U.N. migration agency rejects Trump nominee Ken Isaacs as leader
GENEVA -- The U.N.'s migration agency snubbed the Trump administration's candidate to lead it on Friday, a major blow to U.S. leadership of a body addressing one of the world's most pressing issues - and only the second time that it won't be run by an American since 1951. Diplomats who took part in the first three rounds of voting Friday told the Associated Press that American Ken Isaacs was eliminated in the ongoing contest to elect the next director-general of the International Organization of Migration.
The race was so far led by Antonio Vitorino, a Portuguese Socialist, ahead of IOM deputy director-general Laura Thompson of Costa Rica.
U.N. migration officials are distressed by U.S. policy and sources told CBS News that Mr. Trump's candidate did not stand a chance, reports CBS New' Pamela Falk. In addition, as a former Portuguese politician, Vitorino has a good relationship with the secretary general and will move the global compact on migration forward, Falk reports.
The move marks a searing rejection of the U.S. candidate just as the Trump administration has been retreating from or rebuffing international institutions - including two others based in Geneva: Earlier this month, the United States pulled out of the U.N.'s Human Rights Council, and Mr. Trump has recently criticized the World Trade Organization as "unfair" to the U.S.
"Yet another sign that US power, authority and prestige has been so dramatically diminished," tweeted Keith Harper, who was the Obama administration's ambassador to the rights council. The "IOM Director is seen as an 'American seat' and Mr. Trump was unable to place an American in it."
Isaacs' candidacy had been clouded by U.S. policies like travel bans and migrant family separations - and his own comments that critics have called anti-Muslim. But few diplomats streaming out of a Geneva conference center dared to offer an explanation about how an American was stripped of a post that the U.S. has held a lock-hold on for decades.
One, Senegalese diplomat Youssoupha Ndiaye, simply spoke of the early result: "The American is out." Two other diplomats confirmed that, as well as the two-person race remaining between Vitorino and Thompson, as delegates broke for lunch. The two spoke on condition of anonymity because they weren't authorized to release the information publicly.
The winner, who will be determined by dues-paying, ballot-casting members among the 172 countries in the IOM, will succeed longtime U.S. diplomat William Lacy Swing, who leaves in September. IOM officials declined to confirm the result until voting was finished.

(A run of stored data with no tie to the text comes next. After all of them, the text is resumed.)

theorem State.letStart_held {go : State → State} (h : s.admission q.core d.bound s.clk.cycle = .held) :
    s.letStart q d go = s.setQueue q { s.queue q with st := .boundaryHold } := by
  unfold State.letStart
  rw [h]

/-! ### Overrun and retirement (R41, R61) -/

/-- Stopping a descriptor's transactions leaves every queue of the core. -/
theorem Core.stopTxns_queue (k : Core) (p r : Fin 4) : (k.stopTxns p i).queue r = k.queue r := by
  match r with
  | 0 | 1 | 2 | 3 => rfl

/-- The state with the transactions and page requests of a descriptor withdrawn. -/
def State.withdrawn (s : State) (q : QueueId) (i : BitVec 16) : State :=
  (s.setCore q.core ((s.core q.core).stopTxns q.q i)).dropRequests q i

theorem State.dropRequests_stopTxns :
    (s.setCore q.core ((s.core q.core).stopTxns q.q i)).dropRequests q i = s.withdrawn q i := rfl

theorem State.withdrawn_queue : (s.withdrawn q i).queue q = s.queue q := by
  have hcore : (s.withdrawn q i).core q.core = (s.core q.core).stopTxns q.q i := Table.getD_put_same ..
  unfold State.queue
  rw [hcore, Core.stopTxns_queue]

/-- A started descriptor that no WAIT of its queue keeps ends OVERRUN. -/
theorem State.overrun_eq (hfound : (s.queue q).exec.find? (fun e => e.desc.index == i) = some e) (hwait : (s.queue q).wait = none) :
    s.overrun q i =
      ((((s.withdrawn q i).setQueue q (((s.withdrawn q i).queue q).dropExec i)).raiseTo Flt.RKN_DESC_OVERRUN (coreBlock q.core q.q.val)
        (s.queue q).job e.desc.offset).finish q e.desc stOverrun e.exc) := by
  have hkept : (((s.withdrawn q i).queue q).dropExec i).wait = none := by rw [State.withdrawn_queue]; exact hwait
  have hjob : (((s.withdrawn q i).setQueue q (((s.withdrawn q i).queue q).dropExec i)).queue q).job = (s.queue q).job := by
    rw [State.queue_setQueue_same, State.withdrawn_queue]
    rfl
  unfold State.overrun
  rw [← hjob]
  simp only [hfound, State.dropRequests_stopTxns, hkept]
  rfl

/-- A descriptor whose operations are complete and acknowledged retires, or, done only after its bound, is stopped. -/
theorem State.retire_eq (hfound : (s.queue q).exec.find? (fun e => e.desc.index == i) = some e) (hcomplete : e.complete = true)
    (hacked : (s.core q.core).pendingOf q.q i = []) (hlanded : s.frameInFlight q i = false) :
    s.retire q i = if s.inBound q.core e then (s.setQueue q ((s.queue q).dropExec i)).finish q e.desc e.status e.exc
      else s.overrun q i := by
  unfold State.queue at hfound ⊢
  simp only [State.retire, hfound, hcomplete, hacked, hlanded]
  cases s.inBound q.core e <;> rfl

end Sys2Proof.Machine

namespace Sys2Proof

open Machine
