/-- 06 R177-R189 and 07 Tables 7.4, 7.7, 7.8 and 7.9a. -/
def rowsAsync : List OpRow :=
  let no : Nat → Bool := fun n => n == 0
  let le1 : Nat → Bool := fun n => n ≤ 1
  [ trow 0x420 .scalar .scalar .zero false 0 false no,
    trow 0x430 .pair .pair .scalar true 0 false (fun o => o % 4 == 0),
    trow 0x431 .pair .zero .scalar true 0 false (fun o => o % 4 == 0),
    trow 0x432 .zero .pair .scalar true 0 false no, trow 0x433 .pair .zero .scalar true 0 false no,
    trow 0x434 .zero .scalar .zero true 0 false (fun o => o % 16 == 0),
    trow 0x435 .zero .scalar .zero true 0 false (fun o => o % 16 == 0),
    trow 0x500 .zero .scalar .zero true 0 false le1, trow 0x501 .zero .scalar .zero true 0 false le1,
    trow 0x502 .zero .scalar .zero true 0 false (fun o => o ≤ 15), trow 0x503 .scalar .zero .zero true 0 false no,
    trow 0x504 .zero .zero .zero true 0 false no, trow 0x505 .scalar .zero .zero true 0 false le1,
    trow 0x520 .handle .zero .scalar true 0 false (fun o => o ≤ 3),
    trow 0x521 .handle .spair .scalar false 0 false (fun o => o ≤ 3),
    trow 0x522 .handle .spair .scalar false 0 false le1,
    trow 0x523 .handle .zero .scalar true 5 true (fun o => o ≤ 2),
    trow 0x524 .handle .zero .spair true 0 false le1,
    trow 0x540 .zero .handleOrScalar .zero false 0 false le1,
    trow 0x541 .scalar .handleOrScalar .zero false 0 false le1,
    trow 0x542 .zero .handleOrScalar .zero false 0 false le1, trow 0x543 .zero .scalar .zero false 0 false no,
    { trow 0x544 .scalar .tlrdA .form false 0 false (fun _ => true) with
        code := fun f => f.xs 8 8 == 0 && (f.b == 0 || f.xs 0 8 == 0) },
    { op := 0x560, cls := 3, d := .handle, b := .any, code := fun _ => true },
    trow 0x561 .zero .zero .zero false 0 false no,
    trow 0x562 .zero .zero .barrier false 0 false (fun o => 1 ≤ o && o ≤ 132),
    trow 0x563 .zero .zero .barrier false 0 false le1 ]

/-- 07 Table 7.9b. -/
def rowsMatrix : List OpRow :=
  let no : Nat → Bool := fun n => n == 0
  [ trow 0x600 .zero .zero .zero true 0 false no, trow 0x601 .zero .zero .zero false 0 false no,
    trow 0x602 .tile .zero .zero true 0 false no, trow 0x603 .tile .tile .tmap true 0 false no,
    trow 0x604 .zero .zero .zero false 0 false (fun _ => true), trow 0x605 .tile .zero .zero true 0 false no,
    trow 0x606 .tile .zero .zero true 5 false no, trow 0x607 .tile .zero .zero true 5 true no,
    { trow 0x608 .form .zero .barrier false 0 false (fun _ => true) with
        code := fun f => f.xs 8 8 == 0 && (if f.d == 1 then f.xs 0 8 ≤ 1 else 1 ≤ f.xs 0 8 && f.xs 0 8 ≤ 132) },
    trow 0x609 .zero .zero .zero false 0 false no ]

/-- 07 Tables 7.11, 7.12, 7.14 and 7.15. -/
def rowsSystem : List OpRow :=
  let no : Nat → Bool := fun n => n == 0
  [ srow 0x700 .zero .zero .zero, srow 0x701 .scalar .zero .zero, srow 0x702 .zero .scalar .zero,
    srow 0x703 .zero .zero .zero 4 (fun x => x == 3 || x == 4),
    srow 0x740 .zero .scalar .zero, srow 0x741 .zero .scalar .scalar, srow 0x742 .zero .zero .zero,
    trow 0x760 .handle .scalar .zero false 0 false no, srow 0x761 .scalar .snapqA .zero 1,
    trow 0x762 .handle .scalar .zero false 0 false no, trow 0x763 .handle .scalar .zero false 0 false no,
    srow 0x780 .zero .zero .zero 16, srow 0x781 .zero .scalar .zero 16, srow 0x782 .scalar .zero .zero,
    srow 0x783 .scalar .zero .zero 16 (fun x => x ≤ 5), srow 0x7C0 .zero .zero .zero,
    trow 0x7C1 .handle .spair .scalar false 0 false (fun o => o == 4 || o == 5),
    srow 0x7C2 .spair .scalar .scalar 1, srow 0x7C3 .scalar .scalar .zero, srow 0x7C4 .scalar .scalar .zero 16 (fun x => x ≤ 5) ]

/-- 04 Table 4.11: every opcode in every class it admits. -/
def opRows : List OpRow :=
  rowsInteger ++ rowsLogic ++ rowsFloat ++ rowsConvert ++ rowsMove ++ rowsMaskScalar ++ rowsControl
    ++ rowsMemory ++ rowsAsync ++ rowsMatrix ++ rowsSystem

/-- A matrix-stream opcode (04 R94). -/
def isMatrixOp (op : Nat) : Bool := 0x600 ≤ op && op ≤ 0x609
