/-- The stream is a source before any micro-operation writes it. -/
def readFirst (a : Nat) : List Nat → Bool
  | [] => false
  | u :: us => (microSources u).contains a || (field u 4 2 != a && readFirst a us)

/-- The recipe reads stream `a` (06 R189). -/
def recipeReads (r : List Byte) (a : Nat) : Bool :=
  readFirst a (recipeOps r) || (recipeWrites r a && !(recipeOps r).any fun u => field u 4 2 == a)

/-- Steps that a Kiosk queues at most (12 R333). -/
def kioskPlaces : Nat := 512

/-- Where a chunk of a `KVUP` lies that names the Kiosk of its step: `x0`, or the first array that it accesses (06 R189; log 64). -/
def KvUp.chunkAt (v : KvUp) (c : Nat) : Nat :=
  let used := fun (a : Nat) => recipeReads v.recipe a || recipeWrites v.recipe a
  (if used 0 then v.x0 else if used 1 then v.x1 else if used 2 then v.x2 else v.x0) + 64 * c

/-- The chunks of a `KVUP` that wait in a Kiosk's queue: no more than it has places. The others follow as it serves these (12 R333). -/
def State.chunksAt (s : State) (v : KvUp) (k : Nat) : List Nat :=
  (v.chunks.filter fun c => s.kioskAt (s.ctxOfId v.gid) (v.chunkAt c) == some k).take kioskPlaces

/-- The Kiosk where a chase waits for its next step: the one that it was forwarded to, the one that took its last step and translates the
next, or that of its start (12 R334). -/
def State.chaseKiosk (s : State) (c : Chase) : Option Nat :=
  match c.arrived, c.owner with
  | some x, _ => some (kioskOf (locOf x.pa))
  | none, some o => if o / 16 == s.own then some (o % 16) else none
  | none, none => s.kioskAt (s.ctxOfId c.gid) c.addr

/-- Steps queued at a Kiosk, or on their way from a core of this package to it (12 R333). -/
def State.kioskLoad (s : State) (k : Nat) : Nat :=
  (s.rowOps.filter fun r => r.kiosk == k).length
    + (s.chases.filter fun c => !c.away && s.chaseKiosk c == some k).length
    + ((s.listOps.filter fun o => match o.kiosk with
        | some j => j == k
        | none => s.kioskAt (s.ctxOfId o.gid) o.head == some k).map fun o => o.lanes.length).sum
    + (s.kvups.map fun v => (s.chunksAt v k).length).sum

/-- A Kiosk that some steps go to, given by their addresses, has no place for them all. -/
def State.kioskFull (s : State) (ctx : Nat) (vas : List Nat) : Bool :=
  let ks := vas.filterMap (s.kioskAt ctx)
  (uniq ks).any fun k => kioskPlaces < s.kioskLoad k + min kioskPlaces (ks.filter (· == k)).length

/-- The word is done, with a new handle in `h`n (06 R181). -/
def State.withHandle (s : State) (gid n code seqNo : Nat) : State :=
  s.updGroup gid fun g =>
    { (g.setH n (mkHandle code seqNo)).advance with lastIssue := g.issuedAt s.clock, begun := false }

/-- Issue a Kiosk operation: the group's accesses are performed first, and the group is stored (06 R181). -/
def State.issueKiosk (s : State) (gid : Nat) (g : Group) (k : Nat → State → State) : State :=
  s.whenBacked (s.coreOf g) true fun s1 =>
    let (n, s2) := (s1.putGroup gid g).openOp (.kiosk gid) gid
    k n s2

/-- `MISALIGNED` of a scalar address. -/
def misalignedAt (va : Nat) : TrapInfo := { code := tcMisaligned, lanes := allLanes, s58 := va }

/-! ### Chases (06 R183-R186) -/

/-- The steps of a descriptor of `n` steps, and whether it is well formed (06 R183). -/
def chaseSteps (n : Nat) (ws : List Word64) : List ChaseDesc × Bool :=
  let step := fun (k : Nat) =>
    let hi := (ws.getD (2 * k + 1) 0).toNat
    ({ mask := ws.getD (2 * k) 0, off := BitVec.ofNat 32 hi, width := 2 ^ field hi 32 2 } : ChaseDesc)
  let ks := List.range n
  (ks.map step, ks.all fun k =>
    (ws.getD (2 * k + 1) 0).toNat / 2 ^ 34 == 0 && (k + 1 == n || 4 ≤ (step k).width))
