-- ==== Sys2Proof/Machine/System.lean ====
section
/-!
DEFINITION. The system instructions (07 R245-R251; 13 R353, R354, R358; 20 R445) and words that are no instruction
(04 R95).
-/
namespace Sys2Proof.Machine

/-- `TRAP`: the resume word is the next one (07 R246). The record names every lane at the issue address, whatever `em`, of which the spec
says nothing (DESIGN CHOICE: log 63). -/
def execTrap (a : SArgs) (s : State) : Host.Outcome State Fault Refusal :=
  onGroupPlain s fun gid g =>
    s.trapWith gid g { code := tcUserTrap, lanes := g.atIssue, s59 := a.imm.toNat } g.issue true

/-- Events posted by `EVENT` that are not delivered yet. -/
def State.userEvents (s : State) : Nat := (s.events.filter fun e => e.kind == .user).length

def execEvent (a : SArgs) (s : State) : Host.Outcome State Fault Refusal :=
  onGroupPlain s fun gid g =>
    if a.imm.getLsbD 15 && !g.supervisor then s.illegal gid g .privilege
    else s.ready gid g (readsS [a.a.toNat]) [] <|
      if s.unsettled gid g || 1024 ≤ s.userEvents then s.stall
      else s.whenBacked (s.coreOf g) true fun s1 =>
        let e : Event := { kind := .user, args := [s.ctxOf g, (s.gangOf g).recAddr, (s.team g.team).idx, g.idx, a.imm.toNat,
          (g.s a.a.toNat).toNat] }
        (s1.post e).done gid g.advance

def execRdtime (a : SArgs) (s : State) : Host.Outcome State Fault Refusal :=
  runPlain s (fun _ => []) [.s a.d.toNat] fun g => g.setS a.d.toNat s.now

/-- The value of a `PRD` selector (07 Table 7.16). -/
def State.prdValue (s : State) (g : Group) (sel : Nat) : Word64 :=
  let c := s.ctxOf g
  match sel with
  | 0 => (s.ctx c).step
  | 1 => BitVec.ofNat 64 c
  | 2 => (s.ctx c).gen.zeroExtend 64
  | 3 => BitVec.ofNat 64 s.own
  | 4 => BitVec.ofNat 64 (s.quarterOf g + s.coreOf g % 64 * 4 + s.coreOf g / 64 * 256)
  | _ => BitVec.ofNat 64 (s.scratchSize g)

def execPrd (a : SArgs) (s : State) : Host.Outcome State Fault Refusal :=
  runPlain s (fun _ => []) [.s a.d.toNat] fun g => g.setS a.d.toNat (s.prdValue g a.imm.toNat)

/-- `ERET`: the save set is restored, and lanes saved as parked are evaluated at once (13 R358). It writes `s56` to `s63`, and waits until
none of them is pending (02 R46). -/
def execEret (_a : SArgs) (s : State) : Host.Outcome State Fault Refusal :=
  onGroupPlain s fun gid g =>
    if !g.supervisor then s.illegal gid g .privilege
    else s.ready gid g (readsS [56]) ((List.range 8).map fun k => .s (56 + k)) <| (s.done gid g.leave).evalParks gid fun _ => true

/-! ### `TLBINV` (07 R249, 13 R353, R354) -/

/-- Operation code of an invalidation sent to another package (log 15). -/
def opInval : Nat := 9

/-- The group that issued an open request. -/
def RemoteFor.gid? : RemoteFor → Option Nat
  | .load g _ _ _ _ _ => some g
  | .atom g _ _ _ _ _ => some g
  | .write g _ => some g
  | .scmWrite g _ => some g
  | .scalar g _ _ _ _ => some g
  | .back _ _ => none
  | .copyUnit g _ => some g
  | .chase g _ _ => some g
  | .row g _ _ _ _ _ => some g
  | .fill g _ => some g
  | .parkRead g _ _ => some g
  | .inval _ _ _ => none
  | .snap _ _ _ _ => none
  | .record _ _ => none
  | .signal _ _ => none

/-- The context of an open request that belongs to no group (14 R370, R375). -/
def RemoteFor.ctx? : RemoteFor → Option Nat
  | .record c _ => some c
  | .signal c _ => some c
  | _ => none

/-- A group of the context. -/
def State.gidIn (s : State) (ctx gid : Nat) : Bool := ((aget s.groups gid).map s.ctxOf) == some ctx

/-- Drop the cached translations of a context that overlap a range, and raise its generation (13 R353, R354). -/
def State.dropTlb (s : State) (ctx base len : Nat) : State :=
  { s with tlbs := s.tlbs.filter fun p =>
      !(p.2.ctx == ctx && (len == 0 || (p.2.base < base + len && base < p.2.base + 2 ^ p.2.bits))) }.updCtx ctx
    fun c => { c with xgen := c.xgen + 1 }

/-- Dirty bytes of a line were stored by a group of the context. -/
def State.storedIn (s : State) (ctx : Nat) (by_ : List (Nat × Nat × Word64)) : Bool := by_.any fun x => s.gidIn ctx x.1

/-- Every core writes back the dirty bytes that groups of a context stored: they were translated before now (13 R354). -/
def State.backCtx (s : State) (ctx : Nat) : State :=
  (s.l1.filter fun e => e.2.dirty != 0 && s.storedIn ctx e.2.by_).foldl (fun (s : State) e => s.writeBackLine e.1.1 e.1.2) s

/-- The work of a context translated before now and not yet performed. -/
def State.invalOf (s : State) (ctx : Nat) : Inval :=
  { ctx := ctx
    gen := (s.ctx ctx).xgen.toNat + 1
    tags := (s.remotes.filter fun r => (r.what.gid?.map (s.gidIn ctx)).getD false || r.what.ctx? == some ctx
      || match r.what with | .back _ by_ => s.storedIn ctx by_ | _ => false).map Remote.tag
    backs := (s.backs.filter fun b => s.storedIn ctx b.by_).map fun b => (b.core, b.line)
    rows := (s.rowOps.filter fun r => r.ctx == ctx).map RowOp.id
    casts := (s.mcasts.filter fun m => m.ctx == ctx).map Mcast.id }

/-- A chase translated before an invalidation, queued here or not yet arrived where it was sent: its step is never performed, and it is
failed back (13 R354, R355). -/
def State.staleChase (s : State) (i : Inval) : Bool :=
  s.chases.any (fun c => s.chaseCtx c == i.ctx && s.stale c)
    || s.egress.any fun e => e.pkt.cls == 3 && e.pkt.op == opChase && e.pkt.ctx == i.ctx && e.pkt.xgen < i.gen

/-- Everything an invalidation waited for is performed, and no stack is held (17 R421). -/
def State.invalMet (s : State) (i : Inval) : Bool :=
  !s.anyHeld && !s.staleChase i && !s.remotes.any (fun r => i.tags.contains r.tag) && !s.rowOps.any (fun r => i.rows.contains r.id)
    && !s.mcasts.any (fun m => i.casts.contains m.id) && !s.backs.any fun b => i.backs.contains (b.core, b.line)

/-- `STRIPE_FAIL` naming a peer. -/
def stripeFail (peer handle : Nat) : TrapInfo := { code := tcStripeFail, status := 11, s59 := peer, s61 := handle }

/-- Complete the invalidations whose conditions hold. -/
def State.settleInvals (s : State) : State :=
  s.invals.foldl (fun (s : State) i =>
    if !s.invalMet i then s
    else
      let s1 : State := { s with invals := s.invals.filter fun j => j != i }
      match i.issuer, i.sender with
      | some (c, n, gid), _ => match i.lost with
        | some p => s1.completeOp (.inval c) n 11 (some (stripeFail p (mkHandle 0x30 n).toNat)) gid 0 none
        | none => s1.completeOp (.inval c) n 0 none gid 0 none
      | none, some (pkg, tag) => s1.respond pkg tag 0 [] [] (ctx := i.ctx) (xgen := i.gen)
      | none, none => s1) s

/-- The other packages of the square that hold translations. -/
def State.otherMembers (s : State) : List Nat :=
  (List.range 64).filter fun j => j != s.own && s.isMember j && !s.isEndpoint j

/-- A package takes a square-wide invalidation that package `j` issued as its `gen`-th (13 R353-R355). -/
def Ctx.takeInv (c : Ctx) (j gen : Nat) : Ctx := { c with invs := invStamp j gen :: c.invs }

/-- `TLBINV`. Where only the length is no multiple of 4096 the record of `MISALIGNED` holds the length in `s58`, of which the spec says
nothing (DESIGN CHOICE: log 63). -/
def execTlbinv (a : TArgs) (s : State) : Host.Outcome State Fault Refusal :=
  onGroupPlain s fun gid g =>
    if !g.supervisor then s.illegal gid g .privilege
    else
      let n := a.a.toNat
      s.readyIssue gid g (readsS [n, n + 1, a.b.toNat]) [] <|
        let base := (g.s n).toNat
        let len := (g.s (n + 1)).toNat
        if base % 4096 != 0 then s.trap gid g (misalignedAt base)
        else if len % 4096 != 0 then s.trap gid g (misalignedAt len)
        else s.whenBacked (s.coreOf g) true fun s0 =>
          let ctx := (g.s a.b.toNat).toNat % 65536
          let own := s.ctxOf g
          let (seqNo, s1a) := (s0.putGroup gid g).openOp (.inval own) gid
          let s1 := s1a.backCtx ctx
          let old := s1.invalOf ctx
          let s2a := s1.dropTlb ctx base len
          let s2 := if a.op == 5 then s2a.updCtx ctx fun c => c.takeInv s.own c.xgen.toNat else s2a
          let peers := if a.op == 5 then s.otherMembers else []
          let s3 := peers.foldl (fun (s : State) p =>
            s.ask { dest := p, src := s.own, cls := 0, op := opInval, ctx := ctx, xgen := (s.ctx ctx).xgen.toNat, agent := s.coreOf g
                    data := leBytes 8 base ++ leBytes 8 len } (.inval own seqNo p)) s2
          let mine := (s3.remotes.filter fun r => match r.what with
            | .inval c k _ => c == own && k == seqNo
            | _ => false).map Remote.tag
          let i := { old with issuer := some (own, seqNo, gid), tags := old.tags ++ mine }
          State.withHandle { s3 with invals := s3.invals ++ [i] } gid a.d.toNat 0x30 seqNo

/-- `XLATE`: a walk that reads the tables and nothing else (07 R250). Bits [63:16] of s[B] are ignored, as R249 says for `TLBINV` and R250
does not say (DESIGN CHOICE: log 63). -/
def execXlate (a : SArgs) (s : State) : Host.Outcome State Fault Refusal :=
  onGroupPlain s fun gid g =>
    if !g.supervisor then s.illegal gid g .privilege
    else
      let d := a.d.toNat
      s.ready gid g (readsS [a.a.toNat, a.b.toNat]) [.s d, .s (d + 1)] <|
        let va := (g.s a.a.toNat).toNat % 2 ^ 57
        let ctx := (g.s a.b.toNat).toNat % 65536
        let fin := fun (s : State) (pa : Nat) (last : Word64) =>
          s.done gid ((g.setS d (BitVec.ofNat 64 pa)).setS (d + 1) last).advance
        let failed := fun (s : State) (status : Nat) (last : Word64) =>
          fin s 0 (BitVec.ofNat 64 (2 ^ 63 + status % 128 * 2 ^ 56 + last.toNat % 2 ^ 56))
        if (aget s.ctxs ctx).isNone then failed s 1 0
        else
          let r := s.walk ctx va
          s.whenReady r.reads false <|
            let s1 := ((homedLines r.reads).foldl (fun (s : State) l => s.request (s.coreOf g) 1 (128 * l) false false ctx) s).verify
              (byWalk (s.coreOf g) ctx) r.reads
            let r := s1.walk ctx va
            if r.status != 0 then failed s1 r.status r.last
            else
              let e := r.entry ctx va true
              match permStatus true (if a.imm.getLsbD 0 then .write else .read) e.w e.x e.u with
              | 0 => fin s1 (e.xlat va).pa r.last
              | st => failed s1 st r.last

/-! ### `PREEMPT` (07 R251, 13 R360-R363) -/

/-- The gang of a context that was admitted from a record and is resident: of several, the first listed (DESIGN CHOICE: log 63). -/
def State.gangNamed (s : State) (ctx va : Nat) : Option (Nat × Gang) :=
  s.gangs.find? fun e => e.2.ctx == ctx && e.2.recAddr == va && e.2.run != .saved && e.2.run != .killed

/-- A gang runs, and is not between its admission as a successor and its first issue (08 R269). -/
def Gang.canStop (x : Gang) : Bool := x.run == .running && !x.entering

/-- Ask a resident gang to stop, unless it is stopping already or between gang and successor. -/
def State.stopGang (s : State) (k : Nat) : State :=
  s.updGang k fun x => if x.canStop then { x with run := .stopping } else x

/-- The resume list has room for one more gang, beside those that are stopping to join it (14 R376). -/
def State.resumeRoom (s : State) : Bool := s.resumeList.length + (s.gangs.filter fun e => e.2.run == .stopping).length < 1024

def execPreempt (a : SArgs) (s : State) : Host.Outcome State Fault Refusal :=
  onGroupPlain s fun gid g =>
    if !g.supervisor then s.illegal gid g .privilege
    else s.ready gid g (readsS [a.a.toNat]) [.s a.d.toNat] <|
      let fin := fun (r : Nat) =>
        s.done gid { g.setS a.d.toNat (BitVec.ofNat 64 r) with preempting := none }.advance
      let own := (s.team g.team).gang
      match g.preempting with
      | some (_, some r) => fin r
      | some (k, none) => match aget s.gangs k with
        | none => fin 1
        | some x => if x.run == .killed then fin 1
          else if x.canStop && !x.stopped && s.resumeRoom then s.stopGang k else s.stall
      | none => match s.gangNamed (s.ctxOf g) ((g.s a.a.toNat).toNat % 2 ^ 57) with
        | none => fin 1
        | some (k, x) =>
          if k == own then fin 2
          else
            let s1 := s.putGroup gid { g.begin s.clock with preempting := some (k, none) }
            if x.stopped || !s.resumeRoom then s1 else s1.stopGang k

/-! ### `PWR` (20 R445) -/

/-- The value of a power selector (20 Table 20.3). -/
def Power.value (p : Power) (sel : Nat) : Nat :=
  match sel with
  | 0 => p.cap
  | 1 => p.throttle
  | 2 => p.power
  | 3 => p.energy / 1000 % 2 ^ 64
  | 4 => p.temp
  | _ => p.coolant

/-- Write a power selector: only the cap is writable, and it is clamped. -/
def Power.write (p : Power) (sel v : Nat) : Power := if sel = 0 then { p with cap := min 3200 (max 1200 v) } else p

def execPwr (a : SArgs) (s : State) : Host.Outcome State Fault Refusal :=
  onGroupPlain s fun gid g =>
    if !g.supervisor then s.illegal gid g .privilege
    else s.ready gid g (readsS [a.a.toNat]) [.s a.d.toNat] <|
      let sel := a.imm.toNat
      ({ s with power := s.power.write sel (g.s a.a.toNat).toNat } : State).done gid
        (g.setS a.d.toNat (BitVec.ofNat 64 (s.power.value sel))).advance

/-! ### Words that are no instruction (04 R95) -/

/-- The word has the form of a chain member: a paired word, or class 000 or 001 with an opcode below 0x280 (02 R29). -/
def memberForm (word : Word64) : Bool :=
  word.getLsbD 63 || (decide (word.toNat / 2 ^ 52 % 2 ^ 11 < 0x280) && decide (word.toNat / 2 ^ 16 % 8 ≤ 1))

/-- `ILLEGAL_INSTR` with its cause: precise in a group, where a word of a member's form in the lanes of the open chain traps as its member
(02 R34, R35), and the end of a stream with status 9. -/
def execIllegalInstr (word : Word64) (cause : Cause) (s : State) : Host.Outcome State Fault Refusal :=
  match s.cur with
  | .stream _ _ => onStream s fun t q _ _ st =>
      s.failStream t q st 9 { code := tcIllegalInstr, status := cause.code, s59 := word.toNat }
  | _ => onGroup s fun gid g =>
      s.trap gid (if memberForm word && g.continues then g else g.endChain)
        { code := tcIllegalInstr, status := cause.code, s59 := word.toNat }

end Sys2Proof.Machine
end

An intergovernmental body that became a U.N.-related agency in 2016, IOM has had only one director-general who wasn't American since its creation 67 years ago.
But Mark Hetfield, a self-described friend of Isaacs who heads the humanitarian group HIAS, which works with IOM, put the blame on policies and invective from the man in the White House - not the candidate for the U.N. migration agency job.
"This IOM election really was not about Ken Isaacs, for whom I have a lot of respect as a humanitarian," Hetfield said. "The election was an international referendum rejecting President Trump and his xenophobic, Islamophobic and isolationist policies. Let's face it, Isaacs' tweets were no worse than the ones coming out of the White House."
The administration is fresh off major international scorn over the separation of migrant families coming across the Mexico border. The U.S. Supreme Court has also upheld his ban on U.S. travel for citizens of a number of countries, most of them predominantly Muslim. Trump has also yanked the United States out of the Global Compact for Migration.
Even before that, Isaacs was on the defensive over retweets and other comments that some critics viewed as anti-Muslim, so much so that he shut down his Twitter account. After that Isaacs carefully stage-managed his media appearances and kept to script - with State Department handlers advising him or in tow.
Playing in Isaacs' favor along with tradition, however, was money: The United States is the single biggest donor to the IOM, followed closely by the European Union.